It’s a dynamic performer, but not necessarily in an energetic or frenetic manner, with the rise and falls in tracks conducted in a measured, sweeping way. There’s a sharp but natural tone to the treble in GoGo Penguin’s Raven, the bass conveyed with rapidity and forward momentum that conveys the track’s energy. Both at the top and bottom of the frequency range, the Ruark unearths an excellent sense of clarity.

Ruark R410 House of Pain
Image Credit (Trusted Reviews)

It’s an expressive-sounding system, a versatile one that can handle a range of tracks whether they’re slow paced ones like The Fugees’ Ready or Not or something more energising like House of Pain’s Jump Around. Stereo imaging is in full force, with a definite sense of left and right channel.

Switch to Bluetooth and the Ruark does not sound as sharp or as clear as on Wi-Fi, but some may prefer the smoother approach. Bass isn’t as extended, and it does lose a little in terms of subtlety and dynamism, but it remains a detailed listen.

Ruark R410 Oppenheimer
Image Credit (Trusted Reviews)

Would I – or more pertinently, should you – consider this as a soundbar replacement? It’ll work best if your TV is wall-mounted, as fitting the Ruark into an enclosure robs it of its presence, but my answer would lean towards “maybe”.

Voices are conveyed crisply and cleanly, but when watching Only Murders in the Building the Ruark R410 sounded reined in and slightly reserved.
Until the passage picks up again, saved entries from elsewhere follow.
/-- The errors of a message command's own checks (R254): a frame of the wrong length, a message without checksum byte, a
message without counter. `NO_CHECKSUM` comes before the length. Nothing else is written. -/
def Obligations.MessageErrorsAreReported : Prop :=
  ∀ (s : State) (i : Nat), s.phase = .operate → i < 64 → (s.msg i).en = true →
    let fails := fun (c : ErrCode) => Host.Outcome.next (φ := Fault) (ρ := Refusal)
      { s with err := c, errInfo := commandErrInfo i, done := true, pending := none }
    (s.flen ≠ (s.msg i).len → exec (.decode i) s = fails .lengthMismatch) ∧
    (s.flen ≠ (s.msg i).len → (s.msg i).csAlg ≠ .none → exec (.csval i) s = fails .lengthMismatch) ∧
    ((s.msg i).csAlg = .none → exec (.csval i) s = fails .noChecksum) ∧
    ((s.msg i).csAlg = .none ∨ (s.msg i).csAlg = .counterOnly →
      exec (.cscomp i) s = fails .noChecksum ∧ exec (.csins i) s = fails .noChecksum) ∧
    ((s.msg i).cntEn = false → exec (.cntrd i) s = fails .noCounter ∧ exec (.cntwr i) s = fails .noCounter ∧
      exec (.cntnxt i) s = fails .noCounter)

/-- Decode, then encode: after `DECODE i` of any frame of the right length, `ENCODE i` with `CLR = 0` leaves every byte of the
frame as it was and clamps nothing (R132). -/
def Obligations.ReencodingADecodedFrameKeepsIt : Prop :=
  ∀ (s : State) (i : Nat), s.Inv → s.phase = .operate → i < 64 → (s.msg i).en = true → s.flen = (s.msg i).len →
    ∃ t u, exec (.decode i) s = .next t ∧ exec (.encode i false) t = .next u ∧
      (∀ a, u.fbuf.read a = s.fbuf.read a) ∧ u.oor = false ∧ u.flen = s.flen ∧
      (∀ j, u.slot j = t.slot j)

/-- Encode, then decode: a given value whose rounded quotient is in range comes back within half a scale, and exactly when
it is the value of an integer raw value (R131). -/
def Obligations.EncodedValueDecodesWithinHalfAScale : Prop :=
  ∀ (s : State) (i j : Nat) (clr : Bool), s.Inv → s.phase = .operate → i < 64 → (s.msg i).en = true →
    (∀ k < (s.msg i).sigCount.toNat, ¬ (s.slot k).refusedByEncode) →
    j < (s.msg i).sigCount.toNat → (s.slot j).present = true → (s.slot j).rawIn = false →
    let d := s.signalOf (s.msg i) j
    let q := ((s.slot j).value - d.offset) / d.scale
    d.lo ≤ ratRound s.rne q → ratRound s.rne q ≤ d.hi →
    ∃ t u, exec (.encode i clr) s = .next t ∧ exec (.decode i) t = .next u ∧
      |(u.slot j).value - (s.slot j).value| ≤ |d.scale| / 2 ∧
      ((∃ r : ℤ, (s.slot j).value = r * d.scale + d.offset) → (u.slot j).value = (s.slot j).value)

/-! ### Checksum and counter (41_checksum_counter) -/

/-- The CRC vectors V1 to V4 of the source, and the checksum of no bytes (R160). -/
def Obligations.CrcVectorsHold : Prop :=
  crc8 [0x17, 0x51, 0x97, 0xCC, 0x00] 0xFF = 0xDF ∧ crc8 [0x17, 0x51, 0x97, 0xC9, 0x01] 0xFF = 0xA3 ∧
  crc8 [0x7C, 0x43, 0x57, 0x60, 0x00, 0x00] 0xFF = 0xA1 ∧ crc8 [0x02, 0x0E] 0xFF = 0x80 ∧
  ∀ fx : Byte, crc8 [] fx = 0xFF ^^^ fx

/-- `CSCOMP`: the CRC of the covered bytes, or the checksum byte itself under passthrough, in `RESULT0` (R161 to R163). -/
def Obligations.CscompGivesTheChecksum : Prop :=
  ∀ (s : State) (i : Nat), s.phase = .operate → i < 64 → (s.msg i).en = true →
    let m := s.msg i
    let answers := fun (c : Byte) => Host.Outcome.next (φ := Fault) (ρ := Refusal)
      { s with result0 := c.setWidth 32, err := .none, errInfo := 0, done := true, pending := none }
    (m.csAlg = .crc8 → exec (.cscomp i) s = answers (crc8 (m.coveredBytes s.fbuf) m.csFxor)) ∧
    (m.csAlg = .passthrough → exec (.cscomp i) s = answers (s.fbuf.read m.csPos.toNat))

/-- `CSINS`: the checksum is written to `FBUF[CS_POS]` and to no other byte, and is in `RESULT0` (R164). -/
def Obligations.CsinsWritesTheChecksumByte : Prop :=
  ∀ (s : State) (i : Nat), s.phase = .operate → i < 64 → (s.msg i).en = true → MessageValid s i (s.msg i) →
    let m := s.msg i
    m.csAlg = .crc8 ∨ m.csAlg = .passthrough →
    ∃ t, exec (.csins i) s = .next t ∧
      t.fbuf.read m.csPos.toNat =
        (if m.csAlg = .crc8 then crc8 (m.coveredBytes s.fbuf) m.csFxor else s.fbuf.read m.csPos.toNat) ∧
      (∀ a, a ≠ m.csPos.toNat → t.fbuf.read a = s.fbuf.read a) ∧
      t = { s with
        fbuf := t.fbuf, result0 := (t.fbuf.read m.csPos.toNat).setWidth 32
        err := .none, errInfo := 0, done := true, pending := none }

/-- `CSVAL`: the computed byte, the received byte and the verdict, for each strategy (R162, R165). A wrong checksum is no
error. -/
def Obligations.CsvalReportsTheVerdict : Prop :=
  ∀ (s : State) (i : Nat), s.phase = .operate → i < 64 → (s.msg i).en = true → s.flen = (s.msg i).len →
    let m := s.msg i
    let answers := fun (c rx : Byte) (valid : Bool) => Host.Outcome.next (φ := Fault) (ρ := Refusal)
      { s with
        result0 := c.setWidth 32, result1 := rx.setWidth 32, csumValid := valid
        err := .none, errInfo := 0, done := true, pending := none }
    let pos := s.fbuf.read m.csPos.toNat
    let c := crc8 (m.coveredBytes s.fbuf) m.csFxor
    (m.csAlg = .crc8 → exec (.csval i) s = answers c pos (decide (c = pos))) ∧
    (m.csAlg = .passthrough → exec (.csval i) s = answers pos pos true) ∧
    (m.csAlg = .counterOnly → exec (.csval i) s = answers 0 0 true)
The dynamic range doesn’t feel as pronounced watching Avengers: Endgame – while there’s power, the action in the film feels a little less impactful, the bass flat in places.

There’s decent scale to what the Ruark can summon, and it doesn’t always feel as if audio is coming from the speaker, though I’ve found at times that while dialogue is rooted to the screen, the score in Only Murders actually sounded like it was coming from the speaker below the TV. There was also some popping and cracking fast-forwarding through programmes or loading new episodes.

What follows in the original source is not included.